高品質なデザインシステムを探している方のみならず、デザイン原則を構築する必要がある方や、ガイドラインをまとめる必要がある方などの参考になれば幸いです。
目次
デザインシステムとは
デザインシステムとは、ソフトウェアやグラフィックなどにおけるデザインの原則や指針と、それらを実現するための仕組みの集合体です。デザインシステムのメリットは、低コストで高速に一貫性のあるデザインを実現しやすくなるという点にあります。
一般的にデザイン原則にはタイポグラフィ・カラーシステムやボイス&トーンなどが含まれ、仕組みにはコードベースのUIコンポーネントやデザイントークンなどが含まれます。
しかしデザインシステムにおける必須要素の定義はありません。それ故にデザインシステムは、各組織にとって必要なデザイン原則やデザインアセットが集合した物と言い換えることもできるでしょう。
古い物ですと1975年に発行されたNASAのブランドスタイルガイド(1975 NASA Graphics Standards Manual)が存在します。

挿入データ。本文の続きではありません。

/-- Settles O14: reads by the number of their joined bytes; a store to RAM as its bytes stored in turn, of which byte k is
overwritten by none of the later ones. -/
theorem ramReadsBack : Obligations.RamReadsBack := by
  unfold Obligations.RamReadsBack
  refine ⟨fun s acc a => ⟨memRead_byte_toNat s acc a, memRead_half_toNat s acc a, memRead_word_toNat s acc a⟩, ?_⟩
  intro s acc w a b v k region o hk haligned ha hb hbyte
  have hplaces : ∀ j < w.bytes, decodeAddr s.romLen (a + BitVec.ofNat 32 j) = (ramRegion region, o + j) :=
    fun j hj => decodeAddr_of_storagePlace _ (storagePlace_add w ha haligned hj)
  rw [memWrite_eq_writeBytes s w v (decodeAddr_of_storagePlace _ ha) hbyte]
  exact readByte_writeBytes s acc a b v w.bytes hplaces (decodeAddr_of_storagePlace _ hb) hk

end Sys2Proof.Machine
end

section
/-! SUPPORT. The invariant of the step: what each shape of an instruction's outcome, interrupt sampling and the end of a tick
keep of it. -/

namespace Sys2Proof.Machine

open Sys2Proof

/-! ### Instructions -/

/-- Only a store writes memory, and it keeps the canonical form. -/
theorem Outcome.wf {i : Instr} {s t : State} (h : Outcome i s t) (hmem : s.mem.wf = true) : t.mem.wf = true := by
  cases h with
  | kept hkept => rw [hkept.mem]; exact hmem
  | stored _ hstored => exact hstored.wf hmem
  | exchanged v => exact hmem
  | took kind link => exact hmem
  | returned u k c v _ hkept =>
    have hu : u.mem = s.mem := hkept.mem
    rw [State.setPc_mem, State.setCpsr_mem, hu]
    exact hmem
  | psr _ hpsr => rw [hpsr.mem]; exact hmem

/-- The pc an instruction leaves is aligned to the instruction state it leaves (10_state R105, R111): BX, exceptions and returns
align their target by the new T, every other instruction keeps T. -/
theorem Outcome.pcAligned {i : Instr} {s t : State} (h : Outcome i s t) (hthumb : i.isThumb = true → s.cpsr.t = true)
    (hpc : s.pcAligned) : t.pcAligned := by
  cases h with
  | kept hkept =>
    obtain ⟨_, _, _, hstate⟩ := hkept.control
    exact hkept.pc.aligned hstate hthumb hpc
  | stored _ hstored =>
    obtain ⟨_, _, _, hstate⟩ := hstored.control
    exact hstored.pc.aligned hstate hthumb hpc
  | exchanged v => exact State.pcAligned_of rfl
  | took kind link => exact State.pcAligned_of rfl
  | returned u k c v => exact State.pcAligned_of rfl
  | psr _ hpsr =>
    have hnext : NextPc false s t := .inl hpsr.pc
    exact hnext.aligned hpsr.state (by simp) hpc

/-- No instruction touches the debugger or the parameters. -/
theorem Outcome.sameOutside {i : Instr} {s t : State} (h : Outcome i s t) : SameOutside s t := by
  cases h with
  | kept hkept => exact hkept.outside
  | stored _ hstored => exact hstored.outside
  | exchanged v => exact ⟨rfl, rfl, rfl, rfl, rfl, rfl⟩
  | took kind link => exact ⟨rfl, rfl, rfl, rfl, rfl, rfl⟩
  | returned u k c v _ hkept => exact hkept.outside
  | psr _ hpsr => exact hpsr.outside

/-! ### The parts of a tick -/

/-- The halt test touches nothing the invariant speaks of. -/
theorem State.Inv.wake {s : State} (h : s.Inv) : s.wake.Inv := by
  simpa [State.Inv, State.pcAligned] using h

/-- An exception goes to a word address in ARM state. -/
theorem State.Inv.takeException {s : State} (h : s.Inv) (kind : ExcKind) (link : Word) : (s.takeException kind link).Inv := by
  obtain ⟨hmem, _, hhistory⟩ := h
  exact ⟨hmem, State.pcAligned_of rfl, hhistory⟩

theorem State.Inv.sampleInterrupts {s : State} (h : s.Inv) : s.sampleInterrupts.Inv := by
  rcases s.sampleInterrupts_cases with e | e | e <;> rw [e]
  · exact h
  · exact h.takeException _ _
  · exact h.takeException _ _

/-- The fetched instruction has the width of the instruction state, so that its pc stays aligned (20 R214). -/
theorem State.Inv.exec_fetch {s t : State} (h : s.Inv) (hexec : exec (decode s.fetch) s = .next t) : t.Inv := by
  obtain ⟨hmem, hpc, hhistory⟩ := h
  have hout := exec_outcome _ _ _ hexec
  have hthumb : (decode s.fetch).isThumb = true → s.cpsr.t = true := fun e => s.isThumb_fetch ▸ e
  obtain ⟨_, _, hparams, hdebugger, _⟩ := hout.sameOutside
  exact ⟨hout.wf hmem, hout.pcAligned hthumb hpc, by rw [hparams, hdebugger]; exact hhistory⟩

/-- The end of a tick cuts the history to PC_HISTORY_LEN (60 R1244). -/
theorem State.Inv.retire {s : State} (h : s.Inv) (a : Word) : (s.retire a).Inv := by
  obtain ⟨hmem, hpc, _⟩ := h
  refine ⟨by simpa using hmem, by simpa [State.pcAligned] using hpc, ?_⟩
  rw [State.retire_params]
  exact s.retire_history_length a

/-- The breakpoint check sets a flag. -/
theorem State.Inv.checkBreakpoint {s : State} (h : s.Inv) : s.checkBreakpoint.Inv := by
  unfold State.checkBreakpoint
  split <;> exact h

/-- Settles O8: the invariant passes through the halt test, then through the breakpoint check of a halted tick or through
interrupt sampling, the fetched instruction and the end of the tick. -/
theorem stepKeepsInvariant : Obligations.StepKeepsInvariant := by
  unfold Obligations.StepKeepsInvariant
  intro s t hs hstep
  rcases step_cases hstep with ⟨_, rfl⟩ | ⟨_, u, hexec, rfl⟩
  · exact hs.wake.checkBreakpoint
  · exact (hs.wake.sampleInterrupts.exec_fetch hexec).retire _

end Sys2Proof.Machine
end

section
/-! SUPPORT. The I/O registers at their addresses (10_state R114 to R127): which byte of which register stands at an address, what
a load finds there and what a store of each width leaves, register by register. -/

namespace Sys2Proof.Machine

open Sys2Proof

/-! ### Addresses -/

/-- Address a is one of the 1024 of I/O space (20 R203). -/
abbrev InIoSpace (a : Word) : Prop := a.toNat / 0x400 = 0x10000

/-- Byte k of register r stands at address a (R127). -/
abbrev ByteAt (a : Word) (r : IoReg) (k : Nat) : Prop := InIoSpace a ∧ ioReg (a.toNat % 0x400) = some (r, k)

/-- Bytes k and k + 1 of register r stand from address a on. -/
abbrev HalfAt (a : Word) (r : IoReg) (k : Nat) : Prop := ByteAt a r k ∧ ByteAt (a + 1) r (k + 1)

/-- Bytes 0 to 3 of register r stand from address a on. -/
abbrev WordAt (a : Word) (r : IoReg) : Prop := HalfAt a r 0 ∧ HalfAt (a + 2) r 2

theorem decodeAddr_io (romLen : Nat) {a : Word} (h : InIoSpace a) : decodeAddr romLen a = (.io, a.toNat % 0x400) := by
  have hregion : a.toNat / 0x1000000 = 4 := by omega
  rw [decodeAddr_nat, hregion]
  exact if_pos (by omega)

/-- The decode of an I/O address forgets nothing: I/O space has no mirrors. -/
theorem eq_of_decodeAddr_io (romLen : Nat) {a b : Word} (ha : InIoSpace a) (h : decodeAddr romLen b = decodeAddr romLen a) :
    b = a := by
  rw [decodeAddr_io _ ha, decodeAddr_nat] at h
  split at h
  case h_4 =>
    split at h
    · simp only [Prod.mk.injEq, true_and] at h
      exact BitVec.eq_of_toNat_eq (by omega)
    · cases h
  all_goals (try split at h) <;> cases h

/-- An offset with a register is in the table of R127. -/
theorem inRegisterTable_of_ioReg {o : Nat} {p : IoReg × Nat} (h : ioReg o = some p) : inRegisterTable o := by
  have hhalf : ioHalf (o - o % 2) ≠ none := by
    intro hnone
    rw [ioReg, hnone] at h
    cases h
  unfold ioHalf at hhalf
  unfold inRegisterTable
  split at hhalf
  case h_40 => exact absurd rfl hhalf
  all_goals omega

theorem ioReg_none {o : Nat} (h : ¬ inRegisterTable o) : ioReg o = none :=
  Option.eq_none_iff_forall_ne_some.2 fun _ hp => h (inRegisterTable_of_ioReg hp)

/-! ### Bytes -/

theorem readByte_byteAt (s : State) (acc : Access) {a : Word} {r : IoReg} {k : Nat} (h : ByteAt a r k) :
    s.readByte acc a = s.io.readReg r k (Config.draw s.draws (.ioRead acc (a.toNat % 0x400))) := by
  rw [State.readByte, decodeAddr_io _ h.1]
  simp only [State.readIo, h.2]

theorem writePlain_io (s : State) {a : Word} (h : InIoSpace a) (b : Byte) : s.writePlain a b = s.writeIo (a.toNat % 0x400) b := by
  rw [State.writePlain, decodeAddr_io _ h]

/-- In I/O space a byte store is plain (20 R212). -/
theorem memWrite_byte_io (s : State) {a : Word} (h : InIoSpace a) (v : Word) :
    s.memWrite a .byte v = s.writePlain a (getByte v 0) := by
  rw [State.memWrite, State.writeByte, decodeAddr_io _ h]

/-- HALTCNT has one byte and shares its halfword with POSTFLG: no two bytes of it stand side by side. -/
theorem HalfAt.ne_haltcnt {a : Word} {r : IoReg} {k : Nat} (h : HalfAt a r k) : r ≠ .haltcnt := by
  rintro rfl
  obtain ⟨-, -, hreg⟩ := h
  have hhalf : ∀ o j, ioHalf o ≠ some (.haltcnt, j) := by
    intro o j
    unfold ioHalf
    split <;> simp
  unfold ioReg at hreg
  split at hreg
  case h_1 => simp at hreg
  case h_2 r' j _ heq =>
    simp only [Option.some.injEq, Prod.mk.injEq] at hreg
    exact hhalf _ j (hreg.1 ▸ heq)
  case h_3 => cases hreg

theorem writePlain_byteAt (s : State) {a : Word} {r : IoReg} {k : Nat} (h : ByteAt a r k) (hr : r ≠ .haltcnt) (b : Byte) :
    s.writePlain a b = { s with io := s.io.writeReg r k b } := by
  rw [writePlain_io s h.1, State.writeIo, h.2]
  split
  case h_1 heq => cases heq; exact absurd rfl hr
  case h_2 heq => cases heq; rfl
  case h_3 heq => cases heq

theorem writePlain_haltcnt (s : State) {a : Word} {k : Nat} (h : ByteAt a .haltcnt k) (b : Byte) :
    s.writePlain a b = { s with halt := if b.msb then .stop else .halt } := by
  rw [writePlain_io s h.1, State.writeIo, h.2]

/-- A byte stored at an unmodelled offset goes to its cell (R126). -/
theorem memWrite_byte_unmodelled (s : State) {a : Word} (h : InIoSpace a) (hreg : ioReg (a.toNat % 0x400) = none) (v : Word) :
    s.memWrite a .byte v = { s with mem := s.mem.write (Region.io.base + a.toNat % 0x400) (getByte v 0) } := by
  rw [memWrite_byte_io s h, writePlain_io s h, State.writeIo, hreg]

theorem readByte_unmodelled (s : State) (acc : Access) {a : Word} (h : InIoSpace a) (hreg : ioReg (a.toNat % 0x400) = none) :
    s.readByte acc a = s.mem.read (Region.io.base + a.toNat % 0x400) := by
  rw [State.readByte, decodeAddr_io _ h]
  simp only [State.readIo, hreg]
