-- ==== Sys2Proof/Machine/State.lean ====
section
/-! DEFINITION. The state of the device: every register, queue, buffer, counter, mode and pin that the spec gives it,
as plain data. Things in number are sparse tables (`Tbl`) whose unlisted indices hold the default of their type, so
State.reset lists nothing. A reset value in a comment is the spec's; log entry 3 names every other. -/
namespace Sys2Proof.Machine

/-- Faults: there is none. The spec gives every command an effect in every state, so no meaning stops in a fault. -/
inductive Fault where
  deriving DecidableEq, Repr

/-- Refusals. -/
inductive Refusal where
  /-- No meaning is written yet for the row. Raised by Dispatch alone. Safe. -/
  | notModelled (mnemonic : String)
  deriving DecidableEq, Repr

/-! ### Fuses, flash, boot (chapter 5) -/

/-- Fused facts, kept by every reset (R1, R79, R101, R429). -/
structure Fuse where
  /-- GLB_IDENT.ASSY: 1 M1, 2 M2, 3 M3 -/
  assy : Nat := 3
  /-- fused security version counter -/
  svn : Nat := 0
  /-- fused VDD_CORE setpoint in mV, 700 to 780 -/
  vset : Nat := 750
  /-- SHA-384 of the root public key -/
  rootHash : BitVec 384 := 0
  lifecycle : Nat := 0
  deriving DecidableEq, Repr

/-- What verification of a flash slot finds, the four conditions of R101. -/
structure Image where
  certOk : Bool := false
  sigOk : Bool := false
  svn : Nat := 0
  namesCore : Bool := false
  deriving DecidableEq, Repr

/-- The SPI NOR flash (R101, R105, R423): unlisted bytes read 0xFF. -/
structure Flash where
  /-- the slot the header marks active: 0 A, 1 B -/
  active : Nat := 0
  imageA : Image := {}
  imageB : Image := {}
  bytesA : Tbl Byte := []
  bytesB : Tbl Byte := []
  log : Tbl Byte := []
  deriving DecidableEq, Repr

/-- Start-up (R78, R98 to R107, R419). -/
structure Boot where
  /-- PWROK is high -/
  pwrok : Bool := false
  /-- PERST# is asserted -/
  perst : Bool := true
  /-- the 7-bit address that the transactions of the board's SMBus controller name: the board's, from outside the device
  (R112, log entry 6) -/
  smbTo : Nat := 0x5A
  /-- GLB_STATUS.BOOT_STAGE -/
  stage : Nat := 0
  fwUp : Bool := false
  mapDone : Bool := false
  ready : Bool := false
  sealed : Bool := false
  /-- GLB_STATUS.FLOOR -/
  floor : Nat := 0
  /-- GLB_STATUS.FLOOR_CAP -/
  floorCap : Nat := 0
  /-- GLB_STATUS.BOOT_SLOT -/
  slot : Nat := 0
  /-- GLB_STATUS.SLOT_FALLBACK, RWS -/
  fallback : Bool := false
  /-- SVN of the running image -/
  runSvn : Nat := 0
  /-- recovery: no image verified (R102) -/
  recovery : Bool := false
  /-- lockstep failed before FW_UP: halted until cold reset (R104) -/
  halted : Bool := false
  /-- an Ezdan restart is in progress (R419) -/
  restarting : Bool := false
  /-- Ezdan is halted by a second restart within 1 s (R419) -/
  ezHalted : Bool := false
  /-- SCLK count of the last Ezdan restart -/
  lastRestart : Option Nat := none
  /-- RING_ADMIN_RESET bits written during a restart, held until it ends (R161) -/
  heldAdminReset : Nat := 0
  /-- a uncorrectable Hedgerow header error or a failed router: FLOOR_CAP is 0 (R114, R415) -/
  hedgerowBad : Bool := false
  /-- the bad state came from an error in service: the next warm reset reruns self-test (R415) -/
  hedgerowUe : Bool := false
  /-- the retirement map has been published since the last self-test that was due (R98) -/
  published : Bool := false
  /-- the capacity register GLB_CAP (R118) -/
  cap : W32 := 0
  /-- units that a Patina sample below CRIT_PCT failed during self-test, as ERR_RETIRE_CMD type and index (R113) -/
  testFailed : List (Nat × Nat) := []
  deriving DecidableEq, Repr

/-- The management mailbox (R105). -/
structure Mbox where
  busy : Bool := false
  /-- the command in progress -/
  code : Nat := 0
  /-- the result to post when it finishes -/
  due : Nat := 0
  /-- GLB_MBOX_STAT.RESULT -/
  result : Nat := 0
  /-- GLB_MBOX_DATA, 4 KiB -/
  window : Tbl Byte := []
  deriving DecidableEq, Repr

/-! ### Host link and features (chapter 6) -/

/-- One entry of the MSI-X pool (R127): reset masked. -/
structure Msix where
  addr : W64 := 0
  data : W32 := 0
  masked : Bool := true
  pending : Bool := false
  deriving DecidableEq, Repr

/-- The answer to the last configuration request (R107). -/
inductive CfgAnswer where
  | none
  /-- Configuration Request Retry Status -/
  | retry
  | data (fn : Nat) (w : W32)
  deriving DecidableEq, Repr

/-- The host port (R119, R121, R127, R442). -/
structure Link where
  trained : Bool := false
  width : Nat := 0
  gts : Nat := 0
  vfEnable : Bool := false
  numVfs : Nat := 0
  /-- Completion Timeout Value field of Device Control 2 -/
  timeoutCode : Nat := 0
  /-- Enable Relaxed Ordering, by function -/
  relaxed : Tbl Bool := []
  /-- Max_Payload_Size [7:5] and Max_Read_Request_Size [14:12] of Device Control, by function (R119) -/
  sizes : Tbl Nat := []
  /-- base address registers by function × 16 + number; VF BARs of the SR-IOV capability at 1024 + number (R123) -/
  bars : Tbl W32 := []
  /-- the MSI-X pool by entry -/
  msix : Tbl Msix := []
  /-- Function Mask of the MSI-X capability, by function -/
  fnMask : Tbl Bool := []
  answer : CfgAnswer := .none
  /-- words 0x0, 0x4 and 0x8 staged on a doorbell page, by function × 1024 + page (R143) -/
  staged : Tbl (List W32) := []
  /-- the bifurcation mode of dies 1 and 2 (R122) -/
  bifurcation : Tbl Nat := []
  /-- the configuration requests issued on peer ports, and the last one: die, segment, request type and register,
  requester data (R136) -/
  peerReqs : Nat := 0
  peerReq : Option (Nat × Nat × Nat × Nat) := none
  deriving DecidableEq, Repr
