-- ==== Sys2Proof/Machine/Radio.lean ====
section
/-! DEFINITION. What closes and resets the radio side: tile-buffer writes by ingress and converters, slot areas and
status blocks (R292, R350), admission (R110, R346), converter links entering RESET (R371), burst records (R383). -/
namespace Sys2Proof.Machine

/-- A receiver tile. -/
def tileOf (s : State) (t : Nat) : Tile := tblGet {} s.tile t

/-- Put a receiver tile. -/
def setTile (s : State) (t : Nat) (x : Tile) : State := { s with tile := tblSet {} s.tile t x }

/-- A byte of a tile's address space; one never written is free (R269, R441). -/
def tileByte (s : State) (t a : Nat) : Byte :=
  (tblGet? (tileOf s t).mem a).getD
    (Config.freeByte (16 + t) ((tileOf s t).epoch + 2 ^ 32 * tblGet 0 (tileOf s t).unitEpoch (a / 4096)) a)

/-- The bytes at an address of a tile are another function's (R269): of DM0, DM1 and the tile buffer those of a unit it
wrote, of the TMU accumulators all after its TMU_RUN. The Maquette cache carries no function. -/
def othersTile (s : State) (t fn a : Nat) : Bool :=
  let x := tileOf s t
  if a < 0x80000 then
    let o := tblGet 0 x.owner (a / 4096)
    o ≠ 0 && o ≠ 100 && o ≠ fn + 1
  else if a < 0x90000 then false
  else match x.tmuFn with
  | some f => f ≠ fn
  | none => false

/-- A byte of a tile as a function reads it: another function's reads 0 (R269). -/
def tileRead (s : State) (t fn a : Nat) : Byte := if othersTile s t fn a then 0 else tileByte s t a

/-- Mark the 4 KiB units of a range as last written by an agent (R269). -/
def ownUnits (o : Tbl Nat) (a n who : Nat) : Tbl Nat :=
  if n = 0 then o
  else (List.range ((a + n - 1) / 4096 + 1 - a / 4096)).foldl (fun o i => tblPut o (a / 4096 + i) who) o

/-- A write heals the cells of the 64-bit words it covers whole; a word written in part keeps an uncorrectable error
(R270, after the rule of R225). -/
def healWords (cell : Tbl Nat) (a n : Nat) : Tbl Nat :=
  cell.filter fun e => !(a ≤ 8 * e.1 && 8 * e.1 + 8 ≤ a + n) && !(e.2 = 1 && 8 * e.1 < a + n && a < 8 * e.1 + 8)

/-- Store bytes in a tile, the writer being `who` (a function plus 1, or 100 for ingress and converter receive). -/
def tileStore (s : State) (t a : Nat) (bytes : List Byte) (who : Nat) : State :=
  let x := tileOf s t
  setTile s t { x with
    mem := putBytes x.mem a bytes
    owner := ownUnits x.owner a bytes.length who
    cell := healWords x.cell a bytes.length }

/-- Writes of ingress and converters for a retired tile are discarded (R422 Table 5). -/
def ingressStore (s : State) (t a : Nat) (bytes : List Byte) : State :=
  if working s 0 t then tileStore s t a bytes 100 else s

/-! ### Carriers and their slot areas (R349, R350) -/

/-- A carrier. -/
def carrierOf (s : State) (c : Nat) : Carrier := tblGet {} s.fh.carrier c

/-- Put a carrier. -/
def setCarrier (s : State) (c : Nat) (x : Carrier) : State :=
  { s with fh := { s.fh with carrier := tblSet {} s.fh.carrier c x } }

/-- PORT of a placement. -/
def plPort (p : Placed) : Nat := bits p.cfg.toNat 3 0
/-- QUAD. -/
def plQuad (p : Placed) : Nat := bits p.cfg.toNat 5 4
/-- MU. -/
def plMu (p : Placed) : Nat := bits p.cfg.toNat 7 6
/-- NPRB. -/
def plNprb (p : Placed) : Nat := bits p.cfg.toNat 16 8
/-- EN, with a numerology that the device supports: R5 Table 3 does not have μ = 2, so such a carrier is served as one
that is not enabled (DEDUCED, log entry 61). -/
def plEn (p : Placed) : Bool := bitAt p.cfg.toNat 17 && plMu p ≠ 2
/-- TILE_MASK. -/
def plMask (p : Placed) : Nat := bits p.place.toNat 15 0
/-- AREA. -/
def plArea (p : Placed) : Nat := bits p.place.toNat 21 16
/-- NSTREAM. -/
def plStreams (p : Placed) : Nat := bits p.place.toNat 27 22 + 1
/-- DEPTH, 0 acting as 14. -/
def plDepth (p : Placed) : Nat := let d := bits p.place.toNat 31 28; if d = 0 then 14 else d
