-- ==== Sys2Proof/Machine/Mem.lean ====
section
/-! DEFINITION. Device addresses: translation, its faults and its caches (R212 to R220), HBM3 and SSRAM with their ECC
and poison (R222 to R225, R408), host and peer memory, and the staging regions of run-ahead lists (R187). -/
namespace Sys2Proof.Machine

/-- Who makes an access: its translation context, its engine class (7 when no engine makes it), the run it is made
for and the unit whose operation makes it, whether its writes are discarded (R128), and whether it is the machinery of an
admin ring (R139). -/
structure Agent where
  ctx : Nat
  cls : Nat
  run : Option Nat := none
  unit : Option Nat := none
  discard : Bool := false
  admin : Bool := false
  deriving DecidableEq, Repr

/-- The agent of a run, on one of its units. -/
def agentOf (x : Run) (unit : Option Nat := none) : Agent :=
  { ctx := x.fn, cls := x.cls, run := some x.id, unit := unit, discard := x.cause = some .discarded }

/-- Why an access or a check failed: status and result of the completion. -/
structure Fail where
  status : Nat
  result : Nat
  /-- a translation fault in fetching a layout descriptor: DETAIL is 0xFFFF (R218) -/
  fetch : Bool
  deriving DecidableEq, Repr

/-- What an access answers. -/
inductive Res (α : Type) where
  | ok (a : α)
  | fail (f : Fail)
  deriving DecidableEq, Repr

/-- Go on with what an access answered. -/
def afterRes {α β : Type} (p : State × Res α) (ok : State → α → β) (fail : State → Fail → β) : β :=
  match p with
  | (s, .ok a) => ok s a
  | (s, .fail f) => fail s f

/-- A place in a target space (R212 Table 1): 0 HOST, 1 HBM, 2 SSRAM, 3 PEER. A PEER address is that behind the port of
`die`; a HOST access may carry No Snoop (R214). -/
structure Place where
  tgt : Nat
  addr : Nat
  die : Nat := 0
  noSnoop : Bool := false
  deriving DecidableEq, Repr

/-- A poisoned part of what a read returned: where in the data, and where in memory. -/
structure Poison where
  ofs : Nat
  len : Nat
  tgt : Nat
  addr : Nat
  deriving DecidableEq, Repr

/-- What a read returned. -/
structure Data where
  bytes : List Byte := []
  poison : List Poison := []
  deriving DecidableEq, Repr

/-! ### Translation -/

/-- A translation context. -/
def ctxOf (s : State) (c : Nat) : Ctx := tblGet {} s.mem.ctx c

/-- How the host answers reads at a bus address. -/
def hostAns (s : State) (a : Nat) : Nat := tblGet 0 s.mem.hostAnswer (a / 4096)

/-- An aligned 8 B read of host memory by bus address; none when it returns a PCIe error or poison (R217, R219). -/
def hostWord (s : State) (a : Nat) : Option Nat :=
  if hostAns s a = 0 then some (ofLe (bytesAt (hostByte s) a 8)) else none

/-- A cached entry is a leaf that passes the checks of Table 2 (R216); `pages` says its level. -/
def goodLeaf (e : XltEntry) : Bool :=
  bitAt e.word.toNat 2 && (e.pages = 1 || (e.pages = 512 && bits e.word.toNat 20 12 = 0))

今日では一般的な概念として普及し、様々なデザインの現場にて取り入れられています。
今回紹介するデザインシステムは、以下の観点を踏まえながら選出した物になります。
- UIコンポーネントとそのプロパティが豊富であること
- コンポーネントだけではなく、ブランディング・文章・イラスト・写真などに関する原則が含まれていること
- デザインシステムを構築する目的及び、一つ一つのガイドラインを制定する目的が明確であること
- 組織・チーム・プロダクトの成長と共にアップデートが行われていること
【関連記事】【事例あり】デザインシステムとは?作り方を5ステップで解説!事例や導入メリットも
1. Primer (GitHub)
https://primer.style/
https://www.figma.com/@primer
トップバッターは我らがGitHub謹製のデザインシステム「Primer」です。 ネイティブアプリケーション用とWebアプリケーション用のガイドラインがそれぞれ分岐している構成となっています。iOS向けガイドラインは独自のガイドラインを設けず、「iOS・iPadOS向けアプリケーションはHIGに準拠して作っています。参考にしたAppleが提供しているソースはコチラです。あとはWWDCの動画を参考にしてください!」という構成になってます。それでいいんだよな。
Webアプリケーション向けのガイドラインはコンポーネントの網羅性が高いことも魅力の一つですが、アクセシビリティ対応がWCAG 2.0のレベルAAに準拠している他、ダークテーマに対応していることや、カラーパレットが綺麗に設計されていることも素晴らしい点の一つです。
こんなときに使いたい!
- ダークテーマのUIを作ることになったとき
- カラーパレットの設計をするとき
2. Polaris (Shopify)
https://polaris.shopify.com/
https://www.figma.com/@shopify
「Polaris」はShopifyが構築したデザインシステムです。Polarisの存在によって、数多ものShopify加盟店が素晴らしいUIのECサイトを作ることに寄与しているであろうと思います。Shopifyほどデザインシステムの恩恵を受けている企業はそうそうないのでは?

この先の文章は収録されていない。